** Opening THE DATA block **

-- ==== Sys2Proof/Machine/Dispatch.lean ====
section
/-! DEFINITION. One arm per operation of the table of R66. -/

namespace Sys2Proof.Machine

def exec (i : Instr) (s : State) : Host.Outcome State Fault Refusal :=
  match i with
  | .encd d => Sys2Proof.Machine.execEncd d s
  | .encc c => Sys2Proof.Machine.execEncc c s
  | .encp g => Sys2Proof.Machine.execEncp g s
  | .render n => Sys2Proof.Machine.execRender n s
  | .treg ch ms => Sys2Proof.Machine.execTreg ch ms s
  | .trev ch => Sys2Proof.Machine.execTrev ch s
  | .trst ch => Sys2Proof.Machine.execTrst ch s
  | .wr r v => Sys2Proof.Machine.execWr r v s
  | .rd r => Sys2Proof.Machine.execRd r s
  | .wrt j c => Sys2Proof.Machine.execWrt j c s
  | .rdt j => Sys2Proof.Machine.execRdt j s
  | .regen => Sys2Proof.Machine.execRegen s
  | .tick => Sys2Proof.Machine.execTick s
  | .refresh => Sys2Proof.Machine.execRefresh s

end Sys2Proof.Machine
end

** Closing THE DATA block **

WHAT TO DO: Reproduce every record above exactly.

SOLUTION TO THE EXERCISE:
-- ==== Sys2Proof/Machine/Dispatch.lean ====
section
/-! DEFINITION. One arm per operation of the table of R66. -/

namespace Sys2Proof.Machine

def exec (i : Instr) (s : State) : Host.Outcome State Fault Refusal :=
  match i with
  | .encd d => Sys2Proof.Machine.execEncd d s
  | .encc c => Sys2Proof.Machine.execEncc c s
  | .encp g => Sys2Proof.Machine.execEncp g s
  | .render n => Sys2Proof.Machine.execRender n s
  | .treg ch ms => Sys2Proof.Machine.execTreg ch ms s
  | .trev ch => Sys2Proof.Machine.execTrev ch s
  | .trst ch => Sys2Proof.Machine.execTrst ch s
  | .wr r v => Sys2Proof.Machine.execWr r v s
  | .rd r => Sys2Proof.Machine.execRd r s
  | .wrt j c => Sys2Proof.Machine.execWrt j c s
  | .rdt j => Sys2Proof.Machine.execRdt j s
  | .regen => Sys2Proof.Machine.execRegen s
  | .tick => Sys2Proof.Machine.execTick s
  | .refresh => Sys2Proof.Machine.execRefresh s

end Sys2Proof.Machine
end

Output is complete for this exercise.